Living at St. De Paul’s over the next month had its ups and down. My mom had to pay a high percentage of the low wages she made from her new security job to the shelter every paycheck. They said it would help us save up to move out. They said upon completion of the six-month program they give all the money back. The keywords were “upon completion,” meaning if we didn’t complete it, we did not get the money back. Giving up most of her paycheck left us with little money to do anything else besides wash clothes and put a few minutes on the family cell phone; which wasn’t new. We had gone without buying them before so it wasn’t an immediate problem.
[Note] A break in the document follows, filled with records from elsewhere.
/-- DEX 0x00 (R199). -/
theorem test_dex_0x00 :
    ends (({ start with x := 0x00 }).withCode [0xCA]) (fun t =>
      t.pc == 0x0201 && t.x == 0xFF && t.flags.n && t.cycles == 2) = true := by decide

/-- DEY 0x01 (R200). -/
theorem test_dey_0x01 :
    ends (({ start with y := 0x01 }).withCode [0x88]) (fun t =>
      t.pc == 0x0201 && t.y == 0x00 && t.flags.z && t.cycles == 2) = true := by decide

/-! ## Branches, jump, subroutine (44_control.md) -/

/-- BNE not taken (§8) (R214 (§8)). -/
theorem test_bne_not_taken :
    ends (({ start with pc := 0x00F0, flags := { noFlags with z := true } }).withCode [0xD0, 0x80]) (fun t =>
      t.pc == 0x00F2 && t.cycles == 2) = true := by decide

/-- BEQ taken forward (R213). -/
theorem test_beq_taken_forward :
    ends (({ start with flags := { noFlags with z := true } }).withCode [0xF0, 0x05]) (fun t =>
      t.pc == 0x0207 && t.cycles == 3) = true := by decide

/-- BEQ not taken (R213). -/
theorem test_beq_not_taken :
    ends ((start).withCode [0xF0, 0x05]) (fun t =>
      t.pc == 0x0202 && t.cycles == 2) = true := by decide

/-- BCC taken (R211). -/
theorem test_bcc_taken :
    ends ((start).withCode [0x90, 0x10]) (fun t =>
      t.pc == 0x0212 && t.cycles == 3) = true := by decide

/-- BCS not taken (R212). -/
theorem test_bcs_not_taken :
    ends ((start).withCode [0xB0, 0x10]) (fun t =>
      t.pc == 0x0202 && t.cycles == 2) = true := by decide

/-- BCS taken (R212). -/
theorem test_bcs_taken :
    ends (({ start with flags := { noFlags with c := true } }).withCode [0xB0, 0x10]) (fun t =>
      t.pc == 0x0212 && t.cycles == 3) = true := by decide

/-- BMI taken back across page (R215). -/
theorem test_bmi_taken_back_across_page :
    ends (({ start with pc := 0x0300, flags := { noFlags with n := true } }).withCode [0x30, 0xFC]) (fun t =>
      t.pc == 0x02FE && t.cycles == 4) = true := by decide

/-- BPL taken (R216). -/
theorem test_bpl_taken :
    ends (({ start with pc := 0x0300 }).withCode [0x10, 0x05]) (fun t =>
      t.pc == 0x0307 && t.cycles == 3) = true := by decide

/-- BVC not taken (R217). -/
theorem test_bvc_not_taken :
    ends (({ start with pc := 0x0400, flags := { noFlags with v := true } }).withCode [0x50, 0x02]) (fun t =>
      t.pc == 0x0402 && t.cycles == 2) = true := by decide

/-- BVS taken (R218). -/
theorem test_bvs_taken :
    ends (({ start with pc := 0x0400, flags := { noFlags with v := true } }).withCode [0x70, 0x02]) (fun t =>
      t.pc == 0x0404 && t.cycles == 3) = true := by decide

/-- branch wraps at 0xFFFF (R210). -/
theorem test_branch_wraps_at_0xffff :
    ends (({ start with pc := 0xFFF0 }).withCode [0xD0, 0x7F]) (fun t =>
      t.pc == 0x0071 && t.cycles == 4) = true := by decide

/-- JMP abs (R219). -/
theorem test_jmp_abs :
    ends ((start).withCode [0x4C, 0x34, 0x12]) (fun t =>
      t.pc == 0x1234 && t.cycles == 3) = true := by decide

/-- JSR (R220). -/
theorem test_jsr :
    ends (({ start with pc := 0x0600 }).withCode [0x20, 0x00, 0x10]) (fun t =>
      t.pc == 0x1000 && t.sp == 0xFD && t.mem.read 0x01FE == 0x02 && t.mem.read 0x01FF == 0x06
        && t.cycles == 6) = true := by decide

/-- JSR with SP=0x00 (R220). -/
theorem test_jsr_with_sp_0x00 :
    ends (({ start with sp := 0x00, pc := 0x0600 }).withCode [0x20, 0x00, 0x10]) (fun t =>
      t.pc == 0x1000 && t.sp == 0xFE && t.mem.read 0x0100 == 0x06 && t.mem.read 0x01FF == 0x02
        && t.cycles == 6) = true := by decide

/-- RTS (R221). -/
theorem test_rts :
    ends ((({ start with sp := 0xFD }).load [(0x01FE, 0x02), (0x01FF, 0x06)]).withCode [0x60]) (fun t =>
      t.pc == 0x0603 && t.sp == 0xFF && t.cycles == 6) = true := by decide

/-- RTS from 0xFFFF (R221). -/
theorem test_rts_from_0xffff :
    ends ((({ start with sp := 0xFD }).load [(0x01FE, 0xFF), (0x01FF, 0xFF)]).withCode [0x60]) (fun t =>
      t.pc == 0x0000 && t.sp == 0xFF && t.cycles == 6) = true := by decide

/-! ## Stack, BRK/RTI, flags, NOP (45_stack_system.md) -/

/-- PHA (R230). -/
theorem test_pha :
    ends (({ start with a := 0x42 }).withCode [0x48]) (fun t =>
      t.pc == 0x0201 && t.sp == 0xFE && t.mem.read 0x01FF == 0x42 && t.cycles == 3) = true := by decide

/-- PHA at SP=0x00 (R230). -/
theorem test_pha_at_sp_0x00 :
    ends (({ start with a := 0x42, sp := 0x00 }).withCode [0x48]) (fun t =>
      t.pc == 0x0201 && t.sp == 0xFF && t.mem.read 0x0100 == 0x42 && t.cycles == 3) = true := by decide

/-- PLA zero (R231). -/
theorem test_pla_zero :
    ends ((({ start with a := 0x11, sp := 0xFE }).load [(0x01FF, 0x00)]).withCode [0x68]) (fun t =>
      t.pc == 0x0201 && t.a == 0x00 && t.sp == 0xFF && t.flags.z && t.cycles == 4) = true := by decide

/-- PLA at SP=0xFF wraps (R231). -/
theorem test_pla_at_sp_0xff_wraps :
    ends ((start.load [(0x0100, 0x80)]).withCode [0x68]) (fun t =>
      t.pc == 0x0201 && t.a == 0x80 && t.sp == 0x00 && t.flags.n && t.cycles == 4) = true := by decide

/-- PHP (R232). -/
theorem test_php :
    ends (({ start with flags := { noFlags with n := true, b := true, i := true, c := true } }).withCode [0x08]) (fun t =>
      t.pc == 0x0201 && t.sp == 0xFE && t.mem.read 0x01FF == 0xB5 && t.cycles == 3) = true := by decide

/-- PLP 0xFF keeps B (R233). -/
theorem test_plp_0xff_keeps_b :
    ends ((({ start with sp := 0xFE }).load [(0x01FF, 0xFF)]).withCode [0x28]) (fun t =>
      t.pc == 0x0201 && t.sp == 0xFF && t.flags.c && t.flags.z && t.flags.i && t.flags.d
        && t.flags.v && t.flags.n && t.cycles == 4) = true := by decide

/-- PLP 0x00 (R233). -/
theorem test_plp_0x00 :
    ends ((({ start with sp := 0xFE, flags := { noFlags with c := true, z := true, i := true, d := true, b := true, v := true, n := true } }).load [(0x01FF, 0x00)]).withCode [0x28]) (fun t =>
      t.pc == 0x0201 && t.sp == 0xFF && !t.flags.c && !t.flags.z && !t.flags.i && !t.flags.d
        && !t.flags.v && !t.flags.n && t.cycles == 4) = true := by decide

/-- BRK (R236). -/
theorem test_brk :
    ends ((({ start with pc := 0x0300, flags := { noFlags with z := true } }).load [(0xFFFE, 0x00), (0xFFFF, 0x40)]).withCode [0x00]) (fun t =>
      t.pc == 0x4000 && t.sp == 0xFC && t.flags.i && t.mem.read 0x01FD == 0x32
        && t.mem.read 0x01FE == 0x02 && t.mem.read 0x01FF == 0x03 && t.cycles == 7) = true := by decide

/-- BRK with I=1, D=1 (R236). -/
theorem test_brk_with_i_1_d_1 :
    ends ((({ start with pc := 0x0300, flags := { noFlags with i := true, d := true } }).load [(0xFFFE, 0x00), (0xFFFF, 0x40)]).withCode [0x00]) (fun t =>
      t.pc == 0x4000 && t.sp == 0xFC && t.mem.read 0x01FD == 0x3C && t.mem.read 0x01FE == 0x02
        && t.mem.read 0x01FF == 0x03 && t.cycles == 7) = true := by decide

/-- RTI (R237). -/
theorem test_rti :
    ends ((({ start with sp := 0xFC, flags := { noFlags with i := true } }).load [(0x01FD, 0x32), (0x01FE, 0x02), (0x01FF, 0x03)]).withCode [0x40]) (fun t =>
      t.pc == 0x0302 && t.sp == 0xFF && t.flags.z && !t.flags.i && t.cycles == 6) = true := by decide

/-- RTI ignores bits 4,5 (R237). -/
theorem test_rti_ignores_bits_4_5 :
    ends ((({ start with sp := 0xFC }).load [(0x01FD, 0xFF), (0x01FE, 0x00), (0x01FF, 0x80)]).withCode [0x40]) (fun t =>
      t.pc == 0x8000 && t.sp == 0xFF && t.flags.c && t.flags.z && t.flags.i && t.flags.d
        && t.flags.v && t.flags.n && t.cycles == 6) = true := by decide

/-- SEC (R240). -/
theorem test_sec :
    ends ((start).withCode [0x38]) (fun t =>
      t.pc == 0x0201 && t.flags.c && t.cycles == 2) = true := by decide

/-- CLC (R241). -/
theorem test_clc :
    ends (({ start with flags := { noFlags with c := true } }).withCode [0x18]) (fun t =>
      t.pc == 0x0201 && !t.flags.c && t.cycles == 2) = true := by decide

/-- SEI (R242). -/
theorem test_sei :
    ends ((start).withCode [0x78]) (fun t =>
      t.pc == 0x0201 && t.flags.i && t.cycles == 2) = true := by decide

/-- CLI (R243). -/
theorem test_cli :
    ends (({ start with flags := { noFlags with i := true } }).withCode [0x58]) (fun t =>
      t.pc == 0x0201 && !t.flags.i && t.cycles == 2) = true := by decide

/-- SED (R244). -/
theorem test_sed :
    ends ((start).withCode [0xF8]) (fun t =>
      t.pc == 0x0201 && t.flags.d && t.cycles == 2) = true := by decide

/-- CLD (R245). -/
theorem test_cld :
    ends (({ start with flags := { noFlags with d := true } }).withCode [0xD8]) (fun t =>
      t.pc == 0x0201 && !t.flags.d && t.cycles == 2) = true := by decide

/-- CLV (R246). -/
theorem test_clv :
    ends (({ start with flags := { noFlags with v := true } }).withCode [0xB8]) (fun t =>
      t.pc == 0x0201 && !t.flags.v && t.cycles == 2) = true := by decide

/-- NOP (R247). -/
theorem test_nop :
    ends (({ start with pc := 0x0400 }).withCode [0xEA]) (fun t =>
      t.pc == 0x0401 && t.cycles == 2) = true := by decide

/-! ## Exceptions and interrupts (60_exceptions.md) -/

/-- undefined 0x02 (R260). -/
theorem test_undefined_0x02 :
    faults ((start).withCode [0x02])
      (fun op a t => op == 0x02 && a == 0x0200 && t.pc == 0x0201 && t.cycles == 1) = true := by decide

/-- undefined 0xFF (R260). -/
theorem test_undefined_0xff :
    faults (({ start with a := 0x12 }).withCode [0xFF])
      (fun op a t => op == 0xFF && a == 0x0200 && t.pc == 0x0201 && t.cycles == 1) = true := by decide

/-- IRQ taken (R263, R266). -/
theorem test_irq_taken :
    ends ((({ start with pc := 0x0345, flags := { noFlags with c := true }, irqLine := true }).load [(0xFFFE, 0x00), (0xFFFF, 0x80)]).withCode [0xEA]) (fun t =>
      t.pc == 0x8000 && t.sp == 0xFC && t.flags.i && t.mem.read 0x01FD == 0x21
        && t.mem.read 0x01FE == 0x45 && t.mem.read 0x01FF == 0x03 && t.cycles == 7) = true := by decide

/-- IRQ masked: NOP runs (R263). -/
theorem test_irq_masked_nop_runs :
    ends ((({ start with pc := 0x0300, flags := { noFlags with i := true }, irqLine := true }).load [(0xFFFE, 0x00), (0xFFFF, 0x80)]).withCode [0xEA]) (fun t =>
      t.pc == 0x0301 && t.cycles == 2) = true := by decide

/-- NMI taken with I=1 (R264, R266). -/
theorem test_nmi_taken_with_i_1 :
    ends ((({ start with pc := 0x0345, flags := { noFlags with i := true }, nmiPending := true }).load [(0xFFFA, 0x00), (0xFFFB, 0x90)]).withCode [0xEA]) (fun t =>
      t.pc == 0x9000 && t.sp == 0xFC && t.mem.read 0x01FD == 0x24 && t.mem.read 0x01FE == 0x45
        && t.mem.read 0x01FF == 0x03 && !t.nmiPending && t.cycles == 7) = true := by decide

/-- NMI and IRQ: NMI first (R267). -/
theorem test_nmi_and_irq_nmi_first :
    ends ((({ start with pc := 0x0345, irqLine := true, nmiPending := true }).load [(0xFFFA, 0x00), (0xFFFB, 0x90), (0xFFFE, 0x00), (0xFFFF, 0x80)]).withCode [0xEA]) (fun t =>
      t.pc == 0x9000 && t.sp == 0xFC && t.flags.i && t.mem.read 0x01FD == 0x20
        && t.mem.read 0x01FE == 0x45 && t.mem.read 0x01FF == 0x03 && !t.nmiPending
        && t.cycles == 7) = true := by decide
My Way Home: Growing Up Homeless in America by Michael Gaulden

From the preface:

This memoir covers the latter part of my homeless journey, ranging from age fourteen to seventeen, predominately my high school years. The horror of my homelessness is what I call it. Allow me to take you down my path and to walk in my footsteps along my own hellacious underground railroad. If you are reading this in the midst of your own overwhelmingly challenging journey, it is you for whom I write….It is you whom I urge not to quit. I know your pain and through my pain, I wish to give you strength. For everyone else reading this, please understand my story is only one of millions of other homeless people.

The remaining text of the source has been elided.